(Stored items)
Start of Block

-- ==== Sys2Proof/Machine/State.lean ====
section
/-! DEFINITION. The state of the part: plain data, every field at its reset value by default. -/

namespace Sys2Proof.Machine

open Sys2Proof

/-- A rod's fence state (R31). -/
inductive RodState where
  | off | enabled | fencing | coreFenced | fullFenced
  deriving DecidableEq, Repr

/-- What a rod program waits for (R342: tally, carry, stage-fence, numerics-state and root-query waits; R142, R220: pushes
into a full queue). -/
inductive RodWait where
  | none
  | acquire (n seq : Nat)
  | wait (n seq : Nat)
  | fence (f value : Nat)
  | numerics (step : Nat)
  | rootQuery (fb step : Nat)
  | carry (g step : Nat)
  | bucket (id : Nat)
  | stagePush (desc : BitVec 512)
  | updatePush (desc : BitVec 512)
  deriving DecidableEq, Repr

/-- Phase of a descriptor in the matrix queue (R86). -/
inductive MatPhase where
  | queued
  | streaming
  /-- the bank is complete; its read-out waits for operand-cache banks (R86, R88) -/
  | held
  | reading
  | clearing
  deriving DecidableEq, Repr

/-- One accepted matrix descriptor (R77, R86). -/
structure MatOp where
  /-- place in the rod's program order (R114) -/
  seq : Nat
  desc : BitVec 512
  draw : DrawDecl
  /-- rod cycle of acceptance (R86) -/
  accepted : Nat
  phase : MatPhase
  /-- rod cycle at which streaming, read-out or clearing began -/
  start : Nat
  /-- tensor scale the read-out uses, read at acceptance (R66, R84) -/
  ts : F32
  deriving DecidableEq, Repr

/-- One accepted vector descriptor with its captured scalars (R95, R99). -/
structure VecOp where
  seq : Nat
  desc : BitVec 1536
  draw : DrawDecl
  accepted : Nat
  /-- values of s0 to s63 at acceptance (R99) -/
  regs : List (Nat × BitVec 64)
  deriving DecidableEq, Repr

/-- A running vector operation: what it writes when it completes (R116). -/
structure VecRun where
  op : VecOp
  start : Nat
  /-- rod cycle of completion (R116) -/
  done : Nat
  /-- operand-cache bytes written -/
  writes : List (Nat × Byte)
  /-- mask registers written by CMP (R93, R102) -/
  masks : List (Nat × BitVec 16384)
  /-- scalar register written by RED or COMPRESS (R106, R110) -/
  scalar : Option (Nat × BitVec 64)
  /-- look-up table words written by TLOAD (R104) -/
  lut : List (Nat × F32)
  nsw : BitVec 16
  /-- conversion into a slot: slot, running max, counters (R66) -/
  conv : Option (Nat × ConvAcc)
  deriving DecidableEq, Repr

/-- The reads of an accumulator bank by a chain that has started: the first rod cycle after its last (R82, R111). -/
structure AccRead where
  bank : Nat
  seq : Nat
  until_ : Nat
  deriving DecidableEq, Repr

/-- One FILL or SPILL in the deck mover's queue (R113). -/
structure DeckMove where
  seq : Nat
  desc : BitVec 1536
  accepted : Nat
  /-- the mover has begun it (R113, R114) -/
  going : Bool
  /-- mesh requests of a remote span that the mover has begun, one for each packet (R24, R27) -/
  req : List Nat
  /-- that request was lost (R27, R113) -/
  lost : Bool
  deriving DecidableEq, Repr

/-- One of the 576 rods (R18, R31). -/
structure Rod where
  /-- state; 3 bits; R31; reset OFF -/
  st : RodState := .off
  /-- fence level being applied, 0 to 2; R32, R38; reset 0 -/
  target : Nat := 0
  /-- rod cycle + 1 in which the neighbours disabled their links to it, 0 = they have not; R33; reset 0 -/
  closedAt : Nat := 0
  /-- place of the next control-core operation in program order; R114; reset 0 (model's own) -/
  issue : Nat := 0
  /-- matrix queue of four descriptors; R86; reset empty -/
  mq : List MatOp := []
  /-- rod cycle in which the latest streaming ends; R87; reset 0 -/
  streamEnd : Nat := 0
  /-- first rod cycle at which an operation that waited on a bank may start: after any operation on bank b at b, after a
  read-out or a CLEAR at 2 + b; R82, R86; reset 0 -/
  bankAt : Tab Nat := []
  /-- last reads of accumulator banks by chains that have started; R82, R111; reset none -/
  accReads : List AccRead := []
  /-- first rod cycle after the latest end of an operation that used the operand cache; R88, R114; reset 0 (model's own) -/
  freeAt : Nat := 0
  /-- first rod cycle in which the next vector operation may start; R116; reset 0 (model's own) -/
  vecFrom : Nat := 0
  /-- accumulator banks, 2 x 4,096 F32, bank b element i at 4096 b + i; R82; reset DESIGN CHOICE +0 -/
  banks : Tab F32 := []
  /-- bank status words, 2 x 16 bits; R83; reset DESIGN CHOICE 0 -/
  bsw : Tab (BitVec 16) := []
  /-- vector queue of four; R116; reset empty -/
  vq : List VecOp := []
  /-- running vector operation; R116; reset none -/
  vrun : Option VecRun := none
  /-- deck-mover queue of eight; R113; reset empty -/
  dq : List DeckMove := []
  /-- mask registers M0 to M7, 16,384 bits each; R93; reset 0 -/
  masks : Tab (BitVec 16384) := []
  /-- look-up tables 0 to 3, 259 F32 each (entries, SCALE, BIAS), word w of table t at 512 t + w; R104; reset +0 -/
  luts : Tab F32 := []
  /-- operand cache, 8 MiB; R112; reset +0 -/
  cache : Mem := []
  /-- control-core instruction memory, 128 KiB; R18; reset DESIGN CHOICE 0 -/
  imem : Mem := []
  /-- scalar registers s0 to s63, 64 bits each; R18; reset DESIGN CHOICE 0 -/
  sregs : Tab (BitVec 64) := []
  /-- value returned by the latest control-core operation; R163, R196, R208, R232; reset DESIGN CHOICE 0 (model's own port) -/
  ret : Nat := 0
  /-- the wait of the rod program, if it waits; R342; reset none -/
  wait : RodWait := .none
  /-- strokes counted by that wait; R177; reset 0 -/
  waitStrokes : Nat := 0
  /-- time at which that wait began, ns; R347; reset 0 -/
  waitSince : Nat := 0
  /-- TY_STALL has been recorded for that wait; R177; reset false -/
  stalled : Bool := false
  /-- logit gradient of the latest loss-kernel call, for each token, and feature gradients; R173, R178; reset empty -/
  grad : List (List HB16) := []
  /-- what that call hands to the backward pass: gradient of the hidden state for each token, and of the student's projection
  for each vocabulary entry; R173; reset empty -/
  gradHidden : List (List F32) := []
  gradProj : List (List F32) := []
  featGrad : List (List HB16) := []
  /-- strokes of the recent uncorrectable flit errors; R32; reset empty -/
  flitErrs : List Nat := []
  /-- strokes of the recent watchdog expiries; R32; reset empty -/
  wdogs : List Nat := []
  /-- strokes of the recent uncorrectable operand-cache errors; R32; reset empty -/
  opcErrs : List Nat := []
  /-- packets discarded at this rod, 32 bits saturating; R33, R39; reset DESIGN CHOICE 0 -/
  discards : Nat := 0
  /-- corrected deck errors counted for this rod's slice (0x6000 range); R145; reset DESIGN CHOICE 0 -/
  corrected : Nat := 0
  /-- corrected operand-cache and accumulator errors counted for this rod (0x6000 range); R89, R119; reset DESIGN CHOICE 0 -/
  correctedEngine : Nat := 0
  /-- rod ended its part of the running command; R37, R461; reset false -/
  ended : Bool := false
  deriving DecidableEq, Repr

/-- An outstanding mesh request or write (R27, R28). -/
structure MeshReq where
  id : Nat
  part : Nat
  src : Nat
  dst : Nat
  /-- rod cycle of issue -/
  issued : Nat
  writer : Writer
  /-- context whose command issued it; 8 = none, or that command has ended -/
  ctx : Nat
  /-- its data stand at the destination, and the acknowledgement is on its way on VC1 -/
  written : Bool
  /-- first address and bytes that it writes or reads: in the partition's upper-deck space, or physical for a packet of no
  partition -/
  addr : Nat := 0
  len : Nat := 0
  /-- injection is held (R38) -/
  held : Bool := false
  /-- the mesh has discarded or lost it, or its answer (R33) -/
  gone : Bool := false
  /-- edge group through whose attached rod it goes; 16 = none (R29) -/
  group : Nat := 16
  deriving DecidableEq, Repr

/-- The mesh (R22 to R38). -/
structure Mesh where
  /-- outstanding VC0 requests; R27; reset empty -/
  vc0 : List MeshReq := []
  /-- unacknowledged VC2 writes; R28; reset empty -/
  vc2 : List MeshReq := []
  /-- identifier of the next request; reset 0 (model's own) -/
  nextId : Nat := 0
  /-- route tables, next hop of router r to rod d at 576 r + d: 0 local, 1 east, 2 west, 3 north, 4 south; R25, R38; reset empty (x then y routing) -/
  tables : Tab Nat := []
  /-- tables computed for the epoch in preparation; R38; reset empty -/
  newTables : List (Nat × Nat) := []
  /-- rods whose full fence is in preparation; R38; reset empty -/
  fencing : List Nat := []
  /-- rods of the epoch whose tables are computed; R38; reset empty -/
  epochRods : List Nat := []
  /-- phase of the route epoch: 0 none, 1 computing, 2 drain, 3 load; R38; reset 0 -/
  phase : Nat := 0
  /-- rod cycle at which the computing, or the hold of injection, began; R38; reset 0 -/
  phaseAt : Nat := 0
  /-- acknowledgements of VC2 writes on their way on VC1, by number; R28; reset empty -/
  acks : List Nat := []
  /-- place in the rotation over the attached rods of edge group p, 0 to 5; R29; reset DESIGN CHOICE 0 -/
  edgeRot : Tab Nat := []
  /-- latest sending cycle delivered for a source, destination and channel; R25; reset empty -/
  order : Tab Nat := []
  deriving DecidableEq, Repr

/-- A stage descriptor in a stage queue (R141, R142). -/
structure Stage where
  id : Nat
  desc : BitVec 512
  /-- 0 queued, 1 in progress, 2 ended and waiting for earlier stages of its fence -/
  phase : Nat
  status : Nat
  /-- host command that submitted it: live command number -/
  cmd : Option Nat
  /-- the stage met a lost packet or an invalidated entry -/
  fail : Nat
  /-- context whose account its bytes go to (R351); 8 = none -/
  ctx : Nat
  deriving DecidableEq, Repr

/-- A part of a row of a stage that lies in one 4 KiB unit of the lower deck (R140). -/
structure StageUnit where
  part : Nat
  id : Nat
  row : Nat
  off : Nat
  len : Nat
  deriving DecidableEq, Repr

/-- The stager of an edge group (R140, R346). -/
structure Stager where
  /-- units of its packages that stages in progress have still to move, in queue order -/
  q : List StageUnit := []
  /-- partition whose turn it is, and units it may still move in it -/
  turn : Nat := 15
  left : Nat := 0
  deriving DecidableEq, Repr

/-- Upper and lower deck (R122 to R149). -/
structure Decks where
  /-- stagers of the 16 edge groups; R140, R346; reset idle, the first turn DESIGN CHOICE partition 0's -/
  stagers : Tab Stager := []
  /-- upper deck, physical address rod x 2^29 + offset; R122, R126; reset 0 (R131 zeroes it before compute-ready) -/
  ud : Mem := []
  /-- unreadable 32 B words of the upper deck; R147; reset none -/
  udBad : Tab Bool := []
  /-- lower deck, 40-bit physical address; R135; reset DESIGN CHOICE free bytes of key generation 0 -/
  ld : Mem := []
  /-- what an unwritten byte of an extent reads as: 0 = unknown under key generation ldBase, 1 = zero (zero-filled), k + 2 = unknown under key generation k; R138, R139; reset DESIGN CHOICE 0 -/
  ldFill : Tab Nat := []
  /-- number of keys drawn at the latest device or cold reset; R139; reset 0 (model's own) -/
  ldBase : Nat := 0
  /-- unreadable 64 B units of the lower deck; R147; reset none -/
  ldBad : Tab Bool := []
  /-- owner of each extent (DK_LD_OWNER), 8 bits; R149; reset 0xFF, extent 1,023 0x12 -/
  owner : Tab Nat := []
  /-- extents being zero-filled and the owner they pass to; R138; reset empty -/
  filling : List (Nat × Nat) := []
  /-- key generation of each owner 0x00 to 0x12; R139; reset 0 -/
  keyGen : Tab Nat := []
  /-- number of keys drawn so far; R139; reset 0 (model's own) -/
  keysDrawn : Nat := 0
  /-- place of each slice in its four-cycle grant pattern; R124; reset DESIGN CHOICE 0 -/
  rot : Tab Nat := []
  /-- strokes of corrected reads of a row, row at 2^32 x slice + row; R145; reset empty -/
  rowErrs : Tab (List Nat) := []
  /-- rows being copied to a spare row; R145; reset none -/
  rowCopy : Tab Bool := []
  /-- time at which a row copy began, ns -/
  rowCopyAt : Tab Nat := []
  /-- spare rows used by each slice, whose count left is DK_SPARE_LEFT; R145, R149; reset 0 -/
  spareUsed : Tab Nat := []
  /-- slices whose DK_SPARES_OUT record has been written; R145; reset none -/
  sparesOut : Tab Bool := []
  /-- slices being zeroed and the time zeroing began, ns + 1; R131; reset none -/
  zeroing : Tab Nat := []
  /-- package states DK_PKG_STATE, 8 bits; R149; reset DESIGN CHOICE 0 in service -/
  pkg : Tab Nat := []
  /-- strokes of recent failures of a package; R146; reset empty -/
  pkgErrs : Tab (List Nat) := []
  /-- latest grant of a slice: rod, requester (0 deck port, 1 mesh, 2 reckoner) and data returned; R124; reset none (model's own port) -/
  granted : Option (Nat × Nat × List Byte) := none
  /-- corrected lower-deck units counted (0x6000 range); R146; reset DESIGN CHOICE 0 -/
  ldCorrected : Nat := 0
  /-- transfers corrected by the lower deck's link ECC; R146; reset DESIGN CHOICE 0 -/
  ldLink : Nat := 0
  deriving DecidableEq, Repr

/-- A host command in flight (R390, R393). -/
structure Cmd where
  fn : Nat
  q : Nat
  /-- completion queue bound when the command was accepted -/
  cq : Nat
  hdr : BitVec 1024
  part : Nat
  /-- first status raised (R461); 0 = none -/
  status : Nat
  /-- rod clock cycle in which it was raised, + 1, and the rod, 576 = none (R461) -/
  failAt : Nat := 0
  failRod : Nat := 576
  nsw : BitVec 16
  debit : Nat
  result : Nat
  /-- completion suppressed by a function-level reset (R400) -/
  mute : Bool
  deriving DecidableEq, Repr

End of Block

WORK ORDER: Scan the entries for the word "preparation". Report each line that has it.

SOLVED EXERCISE:
  /-- tables computed for the epoch in preparation; R38; reset empty -/
  /-- rods whose full fence is in preparation; R38; reset empty -/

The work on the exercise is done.